PROBLEM |
Below are the records; copy each line in them that holds the word "eosSeen".

Records from a data collection:
[Start of section]
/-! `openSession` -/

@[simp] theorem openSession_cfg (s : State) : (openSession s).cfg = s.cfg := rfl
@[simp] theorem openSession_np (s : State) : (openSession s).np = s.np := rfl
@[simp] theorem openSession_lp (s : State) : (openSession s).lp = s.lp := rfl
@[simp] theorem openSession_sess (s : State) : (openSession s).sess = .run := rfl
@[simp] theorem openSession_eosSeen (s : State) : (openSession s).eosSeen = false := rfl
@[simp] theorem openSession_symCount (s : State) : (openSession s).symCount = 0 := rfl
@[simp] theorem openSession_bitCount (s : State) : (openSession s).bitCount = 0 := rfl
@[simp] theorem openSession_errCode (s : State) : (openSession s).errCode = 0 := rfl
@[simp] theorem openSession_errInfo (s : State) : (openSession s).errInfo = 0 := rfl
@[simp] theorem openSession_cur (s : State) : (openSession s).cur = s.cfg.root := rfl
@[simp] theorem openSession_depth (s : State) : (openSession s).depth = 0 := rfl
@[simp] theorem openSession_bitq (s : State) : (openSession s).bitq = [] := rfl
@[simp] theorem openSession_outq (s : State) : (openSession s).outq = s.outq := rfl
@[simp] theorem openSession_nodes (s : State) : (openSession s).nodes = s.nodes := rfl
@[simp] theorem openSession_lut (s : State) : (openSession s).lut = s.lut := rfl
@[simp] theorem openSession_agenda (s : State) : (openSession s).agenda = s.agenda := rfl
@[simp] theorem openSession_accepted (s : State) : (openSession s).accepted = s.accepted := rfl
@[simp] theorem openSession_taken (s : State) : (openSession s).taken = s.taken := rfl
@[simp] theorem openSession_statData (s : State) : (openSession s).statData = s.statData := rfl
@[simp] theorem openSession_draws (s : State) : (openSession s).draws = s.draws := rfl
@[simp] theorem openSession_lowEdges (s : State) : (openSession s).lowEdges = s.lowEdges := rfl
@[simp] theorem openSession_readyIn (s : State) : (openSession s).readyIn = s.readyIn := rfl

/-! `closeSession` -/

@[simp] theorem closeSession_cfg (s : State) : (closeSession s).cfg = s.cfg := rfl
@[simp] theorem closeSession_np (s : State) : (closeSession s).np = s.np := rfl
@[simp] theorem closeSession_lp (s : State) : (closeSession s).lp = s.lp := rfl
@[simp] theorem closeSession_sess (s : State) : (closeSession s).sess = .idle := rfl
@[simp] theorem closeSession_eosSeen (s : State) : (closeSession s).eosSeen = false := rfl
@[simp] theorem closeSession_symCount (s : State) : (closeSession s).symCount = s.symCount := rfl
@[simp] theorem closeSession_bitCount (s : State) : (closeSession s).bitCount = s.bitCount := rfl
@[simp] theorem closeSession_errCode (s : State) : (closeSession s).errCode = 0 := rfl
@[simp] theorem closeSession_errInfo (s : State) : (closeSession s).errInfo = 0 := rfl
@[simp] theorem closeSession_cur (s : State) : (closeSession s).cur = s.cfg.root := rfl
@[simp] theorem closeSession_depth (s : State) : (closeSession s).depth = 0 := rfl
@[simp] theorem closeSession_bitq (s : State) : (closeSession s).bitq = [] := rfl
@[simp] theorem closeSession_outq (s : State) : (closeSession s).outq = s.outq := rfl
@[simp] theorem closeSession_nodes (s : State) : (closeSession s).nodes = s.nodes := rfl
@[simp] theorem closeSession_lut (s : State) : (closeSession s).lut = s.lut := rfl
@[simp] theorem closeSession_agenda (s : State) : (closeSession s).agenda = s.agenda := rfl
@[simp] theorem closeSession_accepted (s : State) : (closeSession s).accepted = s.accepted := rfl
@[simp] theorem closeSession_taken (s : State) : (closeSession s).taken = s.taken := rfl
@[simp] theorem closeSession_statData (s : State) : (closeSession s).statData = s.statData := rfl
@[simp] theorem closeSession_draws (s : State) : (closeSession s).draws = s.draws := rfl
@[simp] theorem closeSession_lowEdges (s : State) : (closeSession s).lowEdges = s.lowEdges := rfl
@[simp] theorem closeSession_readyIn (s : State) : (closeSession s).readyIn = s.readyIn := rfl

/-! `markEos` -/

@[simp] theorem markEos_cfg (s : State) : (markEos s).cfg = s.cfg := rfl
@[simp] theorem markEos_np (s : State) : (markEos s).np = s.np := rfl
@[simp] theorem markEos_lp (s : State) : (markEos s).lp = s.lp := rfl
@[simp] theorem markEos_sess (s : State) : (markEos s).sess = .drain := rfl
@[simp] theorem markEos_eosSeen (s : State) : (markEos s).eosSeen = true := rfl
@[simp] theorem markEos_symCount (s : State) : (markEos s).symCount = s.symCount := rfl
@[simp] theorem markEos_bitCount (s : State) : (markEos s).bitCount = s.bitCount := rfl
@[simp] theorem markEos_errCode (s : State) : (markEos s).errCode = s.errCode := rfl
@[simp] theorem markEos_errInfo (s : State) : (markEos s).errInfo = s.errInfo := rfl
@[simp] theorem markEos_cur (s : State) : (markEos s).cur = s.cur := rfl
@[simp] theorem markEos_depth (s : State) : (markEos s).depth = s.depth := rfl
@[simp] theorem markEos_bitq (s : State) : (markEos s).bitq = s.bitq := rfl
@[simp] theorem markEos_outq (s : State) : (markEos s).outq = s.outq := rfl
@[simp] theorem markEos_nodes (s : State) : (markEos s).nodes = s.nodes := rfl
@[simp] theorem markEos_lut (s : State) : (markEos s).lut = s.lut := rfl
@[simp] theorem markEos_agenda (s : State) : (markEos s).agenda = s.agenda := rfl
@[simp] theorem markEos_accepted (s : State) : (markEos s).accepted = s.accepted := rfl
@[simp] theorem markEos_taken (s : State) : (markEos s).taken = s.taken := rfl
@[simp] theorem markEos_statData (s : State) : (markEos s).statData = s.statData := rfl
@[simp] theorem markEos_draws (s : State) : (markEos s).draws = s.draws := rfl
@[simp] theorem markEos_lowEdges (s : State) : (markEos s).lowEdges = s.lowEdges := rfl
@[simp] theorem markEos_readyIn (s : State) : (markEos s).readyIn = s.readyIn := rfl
[End of section]
SOLUTION |
@[simp] theorem openSession_eosSeen (s : State) : (openSession s).eosSeen = false := rfl
@[simp] theorem closeSession_eosSeen (s : State) : (closeSession s).eosSeen = false := rfl
@[simp] theorem markEos_eosSeen (s : State) : (markEos s).eosSeen = true := rfl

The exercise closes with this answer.